----- Input data -----

-- ==== Sys2Proof/Tests/Slice0.lean ====
section
/-! SUPPORT. Tests. Expected results come from 30_encoding.md and 95_test_vectors.md (the table and the row are
named), not from the model. The witnesses at the end give, for every statement with hypotheses, a state and
operands that meet them all, each clause at a boundary of its range. -/

namespace Sys2Proof.Machine.Tests

/-! The tests run one after another: side by side they take more threads than the check allows. -/
set_option Elab.async false

open Sys2Proof Sys2Proof.Machine

/-! WellFormed: each of the four checks refuses a term that breaks it alone (30_encoding.md R59). -/

theorem test_wellFormed_accepts : Fields.wellFormed ⟨0x03#8, 2#2, 1#2, 0#20⟩ = true := by decide

theorem test_wellFormed_refuses_rsv : Fields.wellFormed ⟨0x03#8, 2#2, 1#2, 1#20⟩ = false := by decide

theorem test_wellFormed_refuses_opcode : Fields.wellFormed ⟨0x43#8, 2#2, 1#2, 0#20⟩ = false := by decide

theorem test_wellFormed_refuses_channel : Fields.wellFormed ⟨0x03#8, 2#2, 3#2, 0#20⟩ = false := by decide

theorem test_wellFormed_refuses_unit : Fields.wellFormed ⟨0x03#8, 3#2, 1#2, 0#20⟩ = false := by decide

/-! Decoding: one word of every row, written RSV, CH, U, OP from 30_encoding.md R55, R59. -/

theorem test_decode_nop : decode 0b00000000000000000000_11_00_00000000#32 = .ok (.nop .both) := by decide

theorem test_decode_dlInit :
    decode 0b00000000000000000000_10_10_00000001#32 = .ok (.dlInit .right .tap2) := by decide

theorem test_decode_dlResize :
    decode 0b00000000000000000000_01_01_00000010#32 = .ok (.dlResize .left .tap1) := by decide

theorem test_decode_dlProcess :
    decode 0b00000000000000000000_01_00_00000011#32 = .ok (.dlProcess .left .tap0) := by decide

theorem test_decode_lfoInit :
    decode 0b00000000000000000000_10_00_00010000#32 = .ok (.lfoInit .right .tap0) := by decide

theorem test_decode_lfoValue :
    decode 0b00000000000000000000_01_01_00010001#32 = .ok (.lfoValue .left .tap1) := by decide

theorem test_decode_lfoAdvance :
    decode 0b00000000000000000000_10_10_00010010#32 = .ok (.lfoAdvance .right .tap2) := by decide

theorem test_decode_lfoSetRate :
    decode 0b00000000000000000000_01_10_00010011#32 = .ok (.lfoSetRate .left .tap2) := by decide

theorem test_decode_fbResize :
    decode 0b00000000000000000000_10_00_00100000#32 = .ok (.fbResize .right) := by decide

theorem test_decode_fbRead :
    decode 0b00000000000000000000_01_00_00100001#32 = .ok (.fbRead .left) := by decide

theorem test_decode_fbPush :
    decode 0b00000000000000000000_10_00_00100010#32 = .ok (.fbPush .right) := by decide

theorem test_decode_engSetSampleRate :
    decode 0b00000000000000000000_11_00_00110000#32 = .ok (.engSetSampleRate .both) := by decide

theorem test_decode_engProcess :
    decode 0b00000000000000000000_10_00_00110001#32 = .ok (.engProcess .right) := by decide

theorem test_decode_stProcess :
    decode 0b00000000000000000000_11_00_00110010#32 = .ok .stProcess := by decide

theorem test_decode_csrRead :
    decode 0b00000000000000000000_11_00_01000000#32 = .ok (.csrRead .both) := by decide

theorem test_decode_csrWrite :
    decode 0b00000000000000000000_01_00_01000001#32 = .ok (.csrWrite (.one .left)) := by decide

theorem test_decode_memPeek :
    decode 0b00000000000000000000_01_11_01000010#32 = .ok (.memPeek .left .fb) := by decide

/-- The illegal words of 95_test_vectors.md 2.1. -/
theorem test_decode_illegal :
    ([0x00000000#32, 0x00000303#32, 0x00000703#32, 0x00000743#32, 0x000004FF#32, 0x00000520#32,
      0x00001431#32, 0x00000832#32, 0x00000C31#32].all fun w => (decode w).toOption.isNone) = true := by
  decide

/-- The lanes of a word, lane 0 first (20_memory.md R43), and the word of fewer lanes than four. -/
theorem test_lanes :
    lanesOfWord 0x12345678#32 = [0x78#8, 0x56#8, 0x34#8, 0x12#8] ∧
      decodeBytes [0x00#8, 0x04#8] = .error .notOneWord := by decide

theorem test_decodeTableWord :
    decodeTableWord 32 0x00000A12 = some (.lfoAdvance .right .tap2) ∧
      decodeTableWord 32 0x00000703 = none := by decide

/-! Small states -/

/-- Four words 1, 2, 3, 4 with the cursor at 0: the buffer of vector DL1 before its fifth call. -/
def ring4 : Ring := ⟨4, 0, [(0, 1#32), (1, 2#32), (2, 3#32), (3, 4#32)]⟩

/-- The buffer of 95_test_vectors.md 2.4: 1.0, 2.0, 3.0 pushed. -/
def fb4 : Ring := ⟨4, 3, [(0, 0x3F800000#32), (1, 0x40000000#32), (2, 0x40400000#32)]⟩

/-- A channel with four-word buffers and an LFO at the given phase, rate and sample rate on each tap. -/
def smallChan (phase : F32) (rate : Option F32) (sr : F32) : ChannelState where
  sampleRate := 0x41800000#32
  sized := false
  params := ⟨none, none, none, none, none, none⟩
  dl := ⟨ring4, ring4, ring4⟩
  fb := fb4
  lfo := ⟨⟨phase, rate, sr⟩, ⟨phase, rate, sr⟩, ⟨phase, rate, sr⟩⟩

/-- A block that is not halted, with the same state in both channels, operands and a host. -/
def blockWith (ch : ChannelState) (a b c : Word) (pending : List HostEvent := []) : State where
  cmd := 0#32
  opa := a
  opb := b
  opc := c
  res0 := 0#32
  res1 := 0#32
  faultCause := 0#32
  faultInfo := 0#32
  faultCmd := 0#32
  faultCh := 0#2
  faultUnit := 0#2
  left := ch
  right := ch
  host := ⟨pending, [], 0⟩

/-- The small block with the LFOs of vector L1 at phase 0.25 (sample rate 4.0, rate 1.0). -/
def small (a b c : Word) (pending : List HostEvent := []) : State :=
  blockWith (smallChan 0x3E800000#32 (some 0x3F800000#32) 0x40800000#32) a b c pending

/-- The same block halted by INDEX_RANGE. -/
def smallHalted (a b c : Word) (pending : List HostEvent := []) : State :=
  (small a b c pending).withFault 11#32 4#32 0x00000442#32 1#2 0#2

/-- A channel sized for one second of `cap` samples, with six parameters and phases. -/
def engChan (sr : F32) (cap : Nat) (delay depth feedback wet dry p0 p1 p2 : F32) : ChannelState where
  sampleRate := sr
  sized := true
  params := ⟨some delay, some depth, some 0x3F800000#32, some feedback, some wet, some dry⟩
  dl := ⟨⟨cap, 0, []⟩, ⟨cap, 0, []⟩, ⟨cap, 0, []⟩⟩
  fb := ⟨cap, 0, []⟩
  lfo := ⟨⟨p0, none, sr⟩, ⟨p1, none, sr⟩, ⟨p2, none, sr⟩⟩

/-- The channel of vector E7 with tap 1 at phase 0.75: SR 16.0, 875 ms, 500 ms, wet 1.0. -/
def eng16 (p0 : F32) : ChannelState :=
  engChan 0x41800000#32 16 0x445AC000#32 0x43FA0000#32 0#32 0x3F800000#32 0#32 p0 0x3F400000#32 0#32

/-- The channel of vector E4: SR 1000.0, 3 ms, wet and dry 0.8. -/
def eng1000 : ChannelState :=
  engChan 0x447A0000#32 1000 0x40400000#32 0#32 0#32 0x3F4CCCCD#32 0x3F4CCCCD#32 0#32 0#32 0#32

/-- A channel of one-word buffers, which every MAX_CAPACITY allows. -/
def tinyChan : ChannelState :=
  engChan 0x3F800000#32 1 0x3F800000#32 0#32 0#32 0x3F800000#32 0#32 0#32 0#32 0#32

/-- A block of tiny channels. -/
def tiny (a b c : Word) (pending : List HostEvent := []) : State := blockWith tinyChan a b c pending

/-- The state after an outcome, where there is one. -/
def nextOf (o : Host.Outcome State Fault Refusal) : Option State :=
  match o with
  | .next t => some t
  | _ => none

theorem eq_next_of_nextOf {o : Host.Outcome State Fault Refusal} {t : State} (h : nextOf o = some t) :
    o = .next t := by
  unfold nextOf at h
  split at h
  · rw [Option.some.inj h]
  · cases h

theorem exists_next {o : Host.Outcome State Fault Refusal} {p : State → Bool}
    (h : (nextOf o).any p = true) : ∃ t, o = .next t ∧ p t = true := by
  unfold nextOf at h
  split at h
  · next t => exact ⟨t, rfl, h⟩
  · cases h

/-! Arithmetic (95_test_vectors.md 2.0, 2.3, 2.5.1) -/

theorem test_fadd : fadd 0x3F4CCCCD#32 0x3F4CCCCD#32 = 0x3FCCCCCD#32 := by decide +kernel

theorem test_fdiv_third : fdiv 0x3F800000#32 0x40400000#32 = 0x3EAAAAAB#32 := by decide +kernel

theorem test_fdiv_zero : fdiv 0#32 0#32 = 0x7FC00000#32 ∧ fdiv 0x3F800000#32 0x80000000#32 = 0xFF800000#32 := by
  decide +kernel

theorem test_fmul_overflow : fmul 0x7F7FFFFF#32 0x40000000#32 = 0x7F800000#32 := by decide +kernel

theorem test_roundHA_ties :
    roundHA 0x40200000#32 = 3 ∧ roundHA 0x3F000000#32 = 1 ∧ roundHA 0xBF000000#32 = -1 := by
  decide +kernel

theorem test_ceilInt : ceilInt 0x472C4480#32 = 44101 ∧ ceilInt 0x3F000000#32 = 1 := by decide +kernel

/-- The comment of vector L7: the increment, the sum and the wrapped phase. -/
theorem test_wrap_L7 :
    fdiv 0x3DCCCCCD#32 0x473B8000#32 = 0x360BCF65#32 ∧
      fadd 0x3F7FFFFF#32 0x360BCF65#32 = 0x3F800011#32 ∧ fmod1 0x3F800011#32 = 0x36080000#32 := by
  decide +kernel

/-! Commands -/

/-- Row 2 of 95_test_vectors.md 2.1. -/
theorem test_nop : exec (.nop (.one .left)) (small 1#32 2#32 3#32) = .next (small 1#32 2#32 3#32) := rfl

/-- Vector DL7 on the left channel: capacity 0. -/
theorem test_dlInit_zero :
    exec (.dlInit .left .tap1) (small 0#32 0#32 0#32) =
      .next ((small 0#32 0#32 0#32).withFault 3#32 0#32 0x00000501#32 1#2 1#2) :=
  eq_next_of_nextOf (by decide +kernel)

-----

What this task involves:
Using the data above, restate word for word the lines from its opening line through the line that contains "theorem test_wellFormed_refuses_rsv : Fields.wellFormed", and no more.

Final answer:
-- ==== Sys2Proof/Tests/Slice0.lean ====
section
/-! SUPPORT. Tests. Expected results come from 30_encoding.md and 95_test_vectors.md (the table and the row are
named), not from the model. The witnesses at the end give, for every statement with hypotheses, a state and
operands that meet them all, each clause at a boundary of its range. -/

namespace Sys2Proof.Machine.Tests

/-! The tests run one after another: side by side they take more threads than the check allows. -/
set_option Elab.async false

open Sys2Proof Sys2Proof.Machine

/-! WellFormed: each of the four checks refuses a term that breaks it alone (30_encoding.md R59). -/

theorem test_wellFormed_accepts : Fields.wellFormed ⟨0x03#8, 2#2, 1#2, 0#20⟩ = true := by decide

theorem test_wellFormed_refuses_rsv : Fields.wellFormed ⟨0x03#8, 2#2, 1#2, 1#20⟩ = false := by decide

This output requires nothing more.